All the work you're doing with iovecs and such is mainly manipulating
the cpu handling.  If you were doing very small disk reads (say, < 4096 bytes),
there's a win here.  The difference between 16k and 1m is much less extreme.

Regardless of whether you do small reads or big, the net result of all
this is that the system somehow has to schedule disk reads on a regular
basis, and can't do anything with the data until it has it.
Once you are doing block aligned reads, there's little further win
to doing larger reads.  The system probably already has read-ahead
logic engaged - it will read the next block into the buffer cache while
your logic is crunching on the previous one.  That's already giving you
all the advantages "async I/O" would have given you.
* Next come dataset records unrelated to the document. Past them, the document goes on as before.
theorem within_execFence {σ x : State} (k : Nat) (f : F) (hw : Within allBits σ x) : WithinOut allBits σ (execFence k f x) := by
  unfold execFence
  refine WithinOut.next (within_issue _ _ _ _ (fun y u hy hu => ?_) hw)
  exact keeps_keep (within_flushStores _ rfl hy) (fits_advancePc (fits_same rfl rfl hu))

theorem within_execBrk {σ x : State} (k : Nat) (f : F) (hw : Within allBits σ x) : WithinOut allBits σ (execBrk k f x) := by
  unfold execBrk
  refine WithinOut.next (within_issue _ _ _ _ (fun y u hy hu => ?_) hw)
  repeat' first
    | with_reducible apply keeps_exc
    | with_reducible apply keeps_keep
    | with_reducible apply keeps_gone
    | with_reducible assumption
    | with_reducible apply fits_advancePc
    | with_reducible apply fits_setS
    | with_reducible apply fits_writeLanes
    | with_reducible apply fits_writeGroup
    | with_reducible apply fits_record
    | with_reducible apply fits_loadRecord
    | with_reducible apply fits_ite
    | with_reducible apply fits_setPkt
    | with_reducible apply fits_dropPkt
    | with_reducible apply keeps_storeBody
    | with_reducible apply within_noteTimed
    | with_reducible apply within_crTimed
    | refine within_journal _ _ rfl ?_
    | refine within_etabWordWrite _ _ _ rfl ?_
    | refine within_flushStores _ rfl ?_
    | refine within_enqueue _ _ rfl ?_
    | refine within_draw rfl ?_
    | refine within_raise _ _ rfl ?_
    | refine within_loadWake _ _ ?_
    | refine within_wakeMem rfl ?_
    | (with_reducible apply within_yieldTask; rotate_left; exact rfl)
    | (with_reducible apply within_completeOk; rotate_left; exact rfl)
    | with_reducible apply Within.ite
    | exact hu
    | split
    | dsimp only

theorem within_execTrap {σ x : State} (k : Nat) (f : F) (hw : Within allBits σ x) : WithinOut allBits σ (execTrap k f x) := by
  unfold execTrap
  refine WithinOut.next (within_issue _ _ _ _ (fun y u hy hu => ?_) hw)
  repeat' first
    | with_reducible apply keeps_exc
    | with_reducible apply keeps_keep
    | with_reducible apply keeps_gone
    | with_reducible assumption
    | with_reducible apply fits_advancePc
    | with_reducible apply fits_setS
    | with_reducible apply fits_writeLanes
    | with_reducible apply fits_writeGroup
    | with_reducible apply fits_record
    | with_reducible apply fits_loadRecord
    | with_reducible apply fits_ite
    | with_reducible apply fits_setPkt
    | with_reducible apply fits_dropPkt
    | with_reducible apply keeps_storeBody
    | with_reducible apply within_noteTimed
    | with_reducible apply within_crTimed
    | refine within_journal _ _ rfl ?_
    | refine within_etabWordWrite _ _ _ rfl ?_
    | refine within_flushStores _ rfl ?_
    | refine within_enqueue _ _ rfl ?_
    | refine within_draw rfl ?_
    | refine within_raise _ _ rfl ?_
    | refine within_loadWake _ _ ?_
    | refine within_wakeMem rfl ?_
    | (with_reducible apply within_yieldTask; rotate_left; exact rfl)
    | (with_reducible apply within_completeOk; rotate_left; exact rfl)
    | with_reducible apply Within.ite
    | exact hu
    | split
    | dsimp only

theorem within_execCntAdd {σ x : State} (k : Nat) (f : F) (hw : Within allBits σ x) : WithinOut allBits σ (execCntAdd k f x) := by
  unfold execCntAdd
  refine WithinOut.next (within_issue _ _ _ _ (fun y u hy hu => ?_) hw)
  split
  · exact keeps_exc _
  · refine keeps_keep ?_ (fits_advancePc hu)
    exact hy.set rfl (fun p hp => by cases p <;> first | rfl | exact Bool.noConfusion hp) rfl rfl rfl rfl

theorem within_execReservedInstruction {σ x : State} (k : Nat) (w : W64) (hw : Within allBits σ x) : WithinOut allBits σ (execReservedInstruction k w x) := by
  unfold execReservedInstruction
  split
  · exact WithinOut.next (within_issue _ _ _ _ (fun y u hy hu => keeps_keep hy hu) hw)
  · exact WithinOut.next hw

theorem within_execPktAlloc {σ x : State} (k : Nat) (f : F) (hw : Within allBits σ x) : WithinOut allBits σ (execPktAlloc k f x) := by
  unfold execPktAlloc
  refine WithinOut.next (within_pktOp _ _ _ _ _ _ (fun y u hy hu => ?_) hw)
  repeat' first
    | with_reducible apply keeps_exc
    | with_reducible apply keeps_keep
    | with_reducible apply keeps_gone
    | with_reducible assumption
    | with_reducible apply fits_advancePc
    | with_reducible apply fits_setS
    | with_reducible apply fits_writeLanes
    | with_reducible apply fits_writeGroup
    | with_reducible apply fits_record
    | with_reducible apply fits_loadRecord
    | with_reducible apply fits_ite
    | with_reducible apply fits_setPkt
    | with_reducible apply fits_dropPkt
    | with_reducible apply keeps_storeBody
    | with_reducible apply within_noteTimed
    | with_reducible apply within_crTimed
    | refine within_journal _ _ rfl ?_
    | refine within_etabWordWrite _ _ _ rfl ?_
    | refine within_flushStores _ rfl ?_
    | refine within_enqueue _ _ rfl ?_
    | refine within_draw rfl ?_
    | refine within_raise _ _ rfl ?_
    | refine within_loadWake _ _ ?_
    | refine within_wakeMem rfl ?_
    | (with_reducible apply within_yieldTask; rotate_left; exact rfl)
    | (with_reducible apply within_completeOk; rotate_left; exact rfl)
    | with_reducible apply Within.ite
    | exact hu
    | split
    | dsimp only

theorem within_execPktRd {σ x : State} (k : Nat) (f : F) (hw : Within allBits σ x) : WithinOut allBits σ (execPktRd k f x) := by
  unfold execPktRd
  refine WithinOut.next (within_pktOp _ _ _ _ _ _ (fun y u hy hu => ?_) hw)
  repeat' first
    | with_reducible apply keeps_exc
    | with_reducible apply keeps_keep
    | with_reducible apply keeps_gone
    | with_reducible assumption
    | with_reducible apply fits_advancePc
    | with_reducible apply fits_setS
    | with_reducible apply fits_writeLanes
    | with_reducible apply fits_writeGroup
    | with_reducible apply fits_record
    | with_reducible apply fits_loadRecord
    | with_reducible apply fits_ite
    | with_reducible apply fits_setPkt
    | with_reducible apply fits_dropPkt
    | with_reducible apply keeps_storeBody
    | with_reducible apply within_noteTimed
    | with_reducible apply within_crTimed
    | refine within_journal _ _ rfl ?_
    | refine within_etabWordWrite _ _ _ rfl ?_
    | refine within_flushStores _ rfl ?_
    | refine within_enqueue _ _ rfl ?_
    | refine within_draw rfl ?_
    | refine within_raise _ _ rfl ?_
    | refine within_loadWake _ _ ?_
    | refine within_wakeMem rfl ?_
    | (with_reducible apply within_yieldTask; rotate_left; exact rfl)
    | (with_reducible apply within_completeOk; rotate_left; exact rfl)
    | with_reducible apply Within.ite
    | exact hu
    | split
    | dsimp only

theorem within_execPktWr {σ x : State} (k : Nat) (f : F) (hw : Within allBits σ x) : WithinOut allBits σ (execPktWr k f x) := by
  unfold execPktWr
  refine WithinOut.next (within_pktOp _ _ _ _ _ _ (fun y u hy hu => ?_) hw)
  repeat' first
    | with_reducible apply keeps_exc
    | with_reducible apply keeps_keep
    | with_reducible apply keeps_gone
    | with_reducible assumption
    | with_reducible apply fits_advancePc
    | with_reducible apply fits_setS
    | with_reducible apply fits_writeLanes
    | with_reducible apply fits_writeGroup
    | with_reducible apply fits_record
    | with_reducible apply fits_loadRecord
    | with_reducible apply fits_ite
    | with_reducible apply fits_setPkt
    | with_reducible apply fits_dropPkt
    | with_reducible apply keeps_storeBody
    | with_reducible apply within_noteTimed
    | with_reducible apply within_crTimed
    | refine within_journal _ _ rfl ?_
    | refine within_etabWordWrite _ _ _ rfl ?_
    | refine within_flushStores _ rfl ?_
    | refine within_enqueue _ _ rfl ?_
    | refine within_draw rfl ?_
    | refine within_raise _ _ rfl ?_
    | refine within_loadWake _ _ ?_
    | refine within_wakeMem rfl ?_
    | (with_reducible apply within_yieldTask; rotate_left; exact rfl)
    | (with_reducible apply within_completeOk; rotate_left; exact rfl)
    | with_reducible apply Within.ite
    | exact hu
    | split
    | dsimp only

theorem within_execPktLen {σ x : State} (k : Nat) (f : F) (hw : Within allBits σ x) : WithinOut allBits σ (execPktLen k f x) := by
  unfold execPktLen
  refine WithinOut.next (within_pktOp _ _ _ _ _ _ (fun y u hy hu => ?_) hw)
  repeat' first
    | with_reducible apply keeps_exc
    | with_reducible apply keeps_keep
    | with_reducible apply keeps_gone
    | with_reducible assumption
    | with_reducible apply fits_advancePc
    | with_reducible apply fits_setS
    | with_reducible apply fits_writeLanes
    | with_reducible apply fits_writeGroup
    | with_reducible apply fits_record
    | with_reducible apply fits_loadRecord
    | with_reducible apply fits_ite
    | with_reducible apply fits_setPkt
    | with_reducible apply fits_dropPkt
    | with_reducible apply keeps_storeBody
    | with_reducible apply within_noteTimed
    | with_reducible apply within_crTimed
    | refine within_journal _ _ rfl ?_
    | refine within_etabWordWrite _ _ _ rfl ?_
    | refine within_flushStores _ rfl ?_
    | refine within_enqueue _ _ rfl ?_
    | refine within_draw rfl ?_
    | refine within_raise _ _ rfl ?_
    | refine within_loadWake _ _ ?_
    | refine within_wakeMem rfl ?_
    | (with_reducible apply within_yieldTask; rotate_left; exact rfl)
    | (with_reducible apply within_completeOk; rotate_left; exact rfl)
    | with_reducible apply Within.ite
    | exact hu
    | split
    | dsimp only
It's difficult to do much to improve the network overhead,
without making incompatible changes to things.  This is your
most likely bottlneck though.  If you try this with repeated reads
from the same file (so it doesn't have to go out to disk), this
will be the dominant factor.

If you have a real load, with lots of people accessing parts of your
filesystem, the next most serious bottleneck after network is
your disk.  If you have more than one person accessing your
fileserver, seek time is probably a dominant factor.
The disk driver is probably better at minimum response time
rather than maximum throughput.  So if somebody else requests
1k while you are in the midst of your 1mb transfer, chances
there will be a head seek to satify their request at the
expense of yours.  Also, there may not be much you can do from
the application layer to alter this behavior.

You'll probably have the best luck improving things if you can
come up with some good way to instrument the existing code to
figure out where the bottlenecks are in it, and by trying various
experiments to find out what maximal theoretical performance you
should expect from each piece and under what circumstances.

				-Marcus Watts
				UM ITCS Umich Systems Group